## EXERCISE DATA
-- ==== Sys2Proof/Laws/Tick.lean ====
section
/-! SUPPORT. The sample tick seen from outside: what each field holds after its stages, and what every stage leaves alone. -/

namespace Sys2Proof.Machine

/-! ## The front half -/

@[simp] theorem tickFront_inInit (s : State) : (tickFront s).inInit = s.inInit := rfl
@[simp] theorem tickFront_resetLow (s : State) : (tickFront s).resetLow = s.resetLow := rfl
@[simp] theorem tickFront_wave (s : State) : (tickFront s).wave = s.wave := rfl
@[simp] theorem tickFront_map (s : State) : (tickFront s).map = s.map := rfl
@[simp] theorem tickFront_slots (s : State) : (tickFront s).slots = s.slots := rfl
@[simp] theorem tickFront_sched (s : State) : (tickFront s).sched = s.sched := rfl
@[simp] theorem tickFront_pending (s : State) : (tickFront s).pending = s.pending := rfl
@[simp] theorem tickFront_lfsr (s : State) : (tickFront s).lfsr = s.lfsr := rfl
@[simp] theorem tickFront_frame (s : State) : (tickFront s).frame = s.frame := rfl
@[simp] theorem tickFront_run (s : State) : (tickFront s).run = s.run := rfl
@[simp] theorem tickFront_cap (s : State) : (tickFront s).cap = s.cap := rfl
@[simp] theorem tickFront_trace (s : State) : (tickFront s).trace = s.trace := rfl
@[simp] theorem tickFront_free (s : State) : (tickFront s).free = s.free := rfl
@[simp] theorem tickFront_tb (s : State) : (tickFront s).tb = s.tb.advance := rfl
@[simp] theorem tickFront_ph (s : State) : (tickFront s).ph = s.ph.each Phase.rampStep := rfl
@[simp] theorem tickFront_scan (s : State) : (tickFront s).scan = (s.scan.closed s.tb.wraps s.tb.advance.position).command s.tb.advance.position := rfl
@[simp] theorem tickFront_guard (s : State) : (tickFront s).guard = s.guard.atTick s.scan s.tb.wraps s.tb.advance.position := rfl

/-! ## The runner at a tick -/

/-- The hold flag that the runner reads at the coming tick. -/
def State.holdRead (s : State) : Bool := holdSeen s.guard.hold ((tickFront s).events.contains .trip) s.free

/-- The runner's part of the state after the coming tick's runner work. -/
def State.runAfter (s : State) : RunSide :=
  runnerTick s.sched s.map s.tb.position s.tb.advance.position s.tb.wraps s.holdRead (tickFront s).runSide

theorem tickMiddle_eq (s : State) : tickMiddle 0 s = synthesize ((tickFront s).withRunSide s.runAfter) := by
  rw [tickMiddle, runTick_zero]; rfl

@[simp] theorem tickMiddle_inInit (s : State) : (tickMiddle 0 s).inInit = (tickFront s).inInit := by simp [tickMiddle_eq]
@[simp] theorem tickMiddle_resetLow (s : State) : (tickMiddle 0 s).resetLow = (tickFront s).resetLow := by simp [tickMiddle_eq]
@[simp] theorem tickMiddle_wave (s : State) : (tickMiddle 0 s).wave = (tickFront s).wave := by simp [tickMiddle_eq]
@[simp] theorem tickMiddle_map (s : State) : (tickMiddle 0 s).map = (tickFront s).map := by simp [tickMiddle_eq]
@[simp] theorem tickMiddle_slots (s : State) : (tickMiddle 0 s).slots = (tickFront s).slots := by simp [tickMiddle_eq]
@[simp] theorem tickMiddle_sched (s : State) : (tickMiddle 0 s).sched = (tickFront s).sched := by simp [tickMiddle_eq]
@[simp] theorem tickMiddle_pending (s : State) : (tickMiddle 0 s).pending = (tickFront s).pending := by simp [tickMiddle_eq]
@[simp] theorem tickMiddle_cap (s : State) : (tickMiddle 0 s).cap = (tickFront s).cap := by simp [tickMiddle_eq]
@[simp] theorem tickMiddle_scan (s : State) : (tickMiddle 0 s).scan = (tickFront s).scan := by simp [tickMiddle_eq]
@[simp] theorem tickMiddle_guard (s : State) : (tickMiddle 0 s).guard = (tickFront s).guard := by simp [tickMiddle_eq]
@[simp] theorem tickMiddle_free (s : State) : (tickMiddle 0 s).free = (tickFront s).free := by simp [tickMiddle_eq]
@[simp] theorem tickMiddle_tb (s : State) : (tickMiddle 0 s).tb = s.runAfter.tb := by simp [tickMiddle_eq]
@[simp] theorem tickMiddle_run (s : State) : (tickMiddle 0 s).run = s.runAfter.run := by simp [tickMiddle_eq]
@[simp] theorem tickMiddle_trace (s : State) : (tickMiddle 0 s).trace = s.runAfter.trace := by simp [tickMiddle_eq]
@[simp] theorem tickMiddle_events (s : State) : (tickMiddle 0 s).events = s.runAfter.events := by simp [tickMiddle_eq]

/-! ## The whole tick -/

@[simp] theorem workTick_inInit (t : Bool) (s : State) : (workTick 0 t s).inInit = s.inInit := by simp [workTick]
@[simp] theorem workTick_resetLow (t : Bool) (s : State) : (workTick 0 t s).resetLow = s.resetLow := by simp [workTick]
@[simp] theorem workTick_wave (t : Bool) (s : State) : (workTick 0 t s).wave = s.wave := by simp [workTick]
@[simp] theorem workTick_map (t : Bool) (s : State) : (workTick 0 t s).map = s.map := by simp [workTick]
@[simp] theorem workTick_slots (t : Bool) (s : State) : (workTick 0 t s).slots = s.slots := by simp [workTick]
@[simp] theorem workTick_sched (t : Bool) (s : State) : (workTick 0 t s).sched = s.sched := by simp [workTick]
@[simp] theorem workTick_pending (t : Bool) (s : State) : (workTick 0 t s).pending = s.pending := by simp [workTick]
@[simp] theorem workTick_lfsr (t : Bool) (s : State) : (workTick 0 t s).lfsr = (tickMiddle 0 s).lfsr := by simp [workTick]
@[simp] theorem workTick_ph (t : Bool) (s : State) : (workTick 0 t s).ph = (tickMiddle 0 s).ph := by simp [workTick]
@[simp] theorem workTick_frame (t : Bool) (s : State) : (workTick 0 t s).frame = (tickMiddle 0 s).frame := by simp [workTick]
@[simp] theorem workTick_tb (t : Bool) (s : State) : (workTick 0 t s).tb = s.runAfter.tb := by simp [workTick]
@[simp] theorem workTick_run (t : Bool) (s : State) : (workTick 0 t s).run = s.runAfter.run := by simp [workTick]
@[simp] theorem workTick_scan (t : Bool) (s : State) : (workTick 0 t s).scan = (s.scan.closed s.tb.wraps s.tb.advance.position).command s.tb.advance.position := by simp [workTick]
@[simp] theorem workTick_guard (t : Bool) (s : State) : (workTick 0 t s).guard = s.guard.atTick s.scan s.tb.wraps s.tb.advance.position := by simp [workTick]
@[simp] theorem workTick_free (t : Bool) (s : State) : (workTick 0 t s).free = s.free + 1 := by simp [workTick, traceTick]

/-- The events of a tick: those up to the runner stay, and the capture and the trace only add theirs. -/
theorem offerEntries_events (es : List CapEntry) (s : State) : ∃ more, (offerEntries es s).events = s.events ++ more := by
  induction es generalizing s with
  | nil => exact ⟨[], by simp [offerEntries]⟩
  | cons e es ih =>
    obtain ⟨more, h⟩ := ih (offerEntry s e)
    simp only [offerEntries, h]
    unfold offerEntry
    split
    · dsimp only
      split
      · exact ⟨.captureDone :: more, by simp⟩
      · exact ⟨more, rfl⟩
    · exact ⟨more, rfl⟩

## YOUR TASK
Output every record above, exactly as written.

## YOUR SOLUTION
-- ==== Sys2Proof/Laws/Tick.lean ====
section
/-! SUPPORT. The sample tick seen from outside: what each field holds after its stages, and what every stage leaves alone. -/

namespace Sys2Proof.Machine

/-! ## The front half -/

@[simp] theorem tickFront_inInit (s : State) : (tickFront s).inInit = s.inInit := rfl
@[simp] theorem tickFront_resetLow (s : State) : (tickFront s).resetLow = s.resetLow := rfl
@[simp] theorem tickFront_wave (s : State) : (tickFront s).wave = s.wave := rfl
@[simp] theorem tickFront_map (s : State) : (tickFront s).map = s.map := rfl
@[simp] theorem tickFront_slots (s : State) : (tickFront s).slots = s.slots := rfl
@[simp] theorem tickFront_sched (s : State) : (tickFront s).sched = s.sched := rfl
@[simp] theorem tickFront_pending (s : State) : (tickFront s).pending = s.pending := rfl
@[simp] theorem tickFront_lfsr (s : State) : (tickFront s).lfsr = s.lfsr := rfl
@[simp] theorem tickFront_frame (s : State) : (tickFront s).frame = s.frame := rfl
@[simp] theorem tickFront_run (s : State) : (tickFront s).run = s.run := rfl
@[simp] theorem tickFront_cap (s : State) : (tickFront s).cap = s.cap := rfl
@[simp] theorem tickFront_trace (s : State) : (tickFront s).trace = s.trace := rfl
@[simp] theorem tickFront_free (s : State) : (tickFront s).free = s.free := rfl
@[simp] theorem tickFront_tb (s : State) : (tickFront s).tb = s.tb.advance := rfl
@[simp] theorem tickFront_ph (s : State) : (tickFront s).ph = s.ph.each Phase.rampStep := rfl
@[simp] theorem tickFront_scan (s : State) : (tickFront s).scan = (s.scan.closed s.tb.wraps s.tb.advance.position).command s.tb.advance.position := rfl
@[simp] theorem tickFront_guard (s : State) : (tickFront s).guard = s.guard.atTick s.scan s.tb.wraps s.tb.advance.position := rfl

/-! ## The runner at a tick -/

/-- The hold flag that the runner reads at the coming tick. -/
def State.holdRead (s : State) : Bool := holdSeen s.guard.hold ((tickFront s).events.contains .trip) s.free

/-- The runner's part of the state after the coming tick's runner work. -/
def State.runAfter (s : State) : RunSide :=
  runnerTick s.sched s.map s.tb.position s.tb.advance.position s.tb.wraps s.holdRead (tickFront s).runSide

theorem tickMiddle_eq (s : State) : tickMiddle 0 s = synthesize ((tickFront s).withRunSide s.runAfter) := by
  rw [tickMiddle, runTick_zero]; rfl

@[simp] theorem tickMiddle_inInit (s : State) : (tickMiddle 0 s).inInit = (tickFront s).inInit := by simp [tickMiddle_eq]
@[simp] theorem tickMiddle_resetLow (s : State) : (tickMiddle 0 s).resetLow = (tickFront s).resetLow := by simp [tickMiddle_eq]
@[simp] theorem tickMiddle_wave (s : State) : (tickMiddle 0 s).wave = (tickFront s).wave := by simp [tickMiddle_eq]
@[simp] theorem tickMiddle_map (s : State) : (tickMiddle 0 s).map = (tickFront s).map := by simp [tickMiddle_eq]
@[simp] theorem tickMiddle_slots (s : State) : (tickMiddle 0 s).slots = (tickFront s).slots := by simp [tickMiddle_eq]
@[simp] theorem tickMiddle_sched (s : State) : (tickMiddle 0 s).sched = (tickFront s).sched := by simp [tickMiddle_eq]
@[simp] theorem tickMiddle_pending (s : State) : (tickMiddle 0 s).pending = (tickFront s).pending := by simp [tickMiddle_eq]
@[simp] theorem tickMiddle_cap (s : State) : (tickMiddle 0 s).cap = (tickFront s).cap := by simp [tickMiddle_eq]
@[simp] theorem tickMiddle_scan (s : State) : (tickMiddle 0 s).scan = (tickFront s).scan := by simp [tickMiddle_eq]
@[simp] theorem tickMiddle_guard (s : State) : (tickMiddle 0 s).guard = (tickFront s).guard := by simp [tickMiddle_eq]
@[simp] theorem tickMiddle_free (s : State) : (tickMiddle 0 s).free = (tickFront s).free := by simp [tickMiddle_eq]
@[simp] theorem tickMiddle_tb (s : State) : (tickMiddle 0 s).tb = s.runAfter.tb := by simp [tickMiddle_eq]
@[simp] theorem tickMiddle_run (s : State) : (tickMiddle 0 s).run = s.runAfter.run := by simp [tickMiddle_eq]
@[simp] theorem tickMiddle_trace (s : State) : (tickMiddle 0 s).trace = s.runAfter.trace := by simp [tickMiddle_eq]
@[simp] theorem tickMiddle_events (s : State) : (tickMiddle 0 s).events = s.runAfter.events := by simp [tickMiddle_eq]

/-! ## The whole tick -/

@[simp] theorem workTick_inInit (t : Bool) (s : State) : (workTick 0 t s).inInit = s.inInit := by simp [workTick]
@[simp] theorem workTick_resetLow (t : Bool) (s : State) : (workTick 0 t s).resetLow = s.resetLow := by simp [workTick]
@[simp] theorem workTick_wave (t : Bool) (s : State) : (workTick 0 t s).wave = s.wave := by simp [workTick]
@[simp] theorem workTick_map (t : Bool) (s : State) : (workTick 0 t s).map = s.map := by simp [workTick]
@[simp] theorem workTick_slots (t : Bool) (s : State) : (workTick 0 t s).slots = s.slots := by simp [workTick]
@[simp] theorem workTick_sched (t : Bool) (s : State) : (workTick 0 t s).sched = s.sched := by simp [workTick]
@[simp] theorem workTick_pending (t : Bool) (s : State) : (workTick 0 t s).pending = s.pending := by simp [workTick]
@[simp] theorem workTick_lfsr (t : Bool) (s : State) : (workTick 0 t s).lfsr = (tickMiddle 0 s).lfsr := by simp [workTick]
@[simp] theorem workTick_ph (t : Bool) (s : State) : (workTick 0 t s).ph = (tickMiddle 0 s).ph := by simp [workTick]
@[simp] theorem workTick_frame (t : Bool) (s : State) : (workTick 0 t s).frame = (tickMiddle 0 s).frame := by simp [workTick]
@[simp] theorem workTick_tb (t : Bool) (s : State) : (workTick 0 t s).tb = s.runAfter.tb := by simp [workTick]
@[simp] theorem workTick_run (t : Bool) (s : State) : (workTick 0 t s).run = s.runAfter.run := by simp [workTick]
@[simp] theorem workTick_scan (t : Bool) (s : State) : (workTick 0 t s).scan = (s.scan.closed s.tb.wraps s.tb.advance.position).command s.tb.advance.position := by simp [workTick]
@[simp] theorem workTick_guard (t : Bool) (s : State) : (workTick 0 t s).guard = s.guard.atTick s.scan s.tb.wraps s.tb.advance.position := by simp [workTick]
@[simp] theorem workTick_free (t : Bool) (s : State) : (workTick 0 t s).free = s.free + 1 := by simp [workTick, traceTick]

/-- The events of a tick: those up to the runner stay, and the capture and the trace only add theirs. -/
theorem offerEntries_events (es : List CapEntry) (s : State) : ∃ more, (offerEntries es s).events = s.events ++ more := by
  induction es generalizing s with
  | nil => exact ⟨[], by simp [offerEntries]⟩
  | cons e es ih =>
    obtain ⟨more, h⟩ := ih (offerEntry s e)
    simp only [offerEntries, h]
    unfold offerEntry
    split
    · dsimp only
      split
      · exact ⟨.captureDone :: more, by simp⟩
      · exact ⟨more, rfl⟩
    · exact ⟨more, rfl⟩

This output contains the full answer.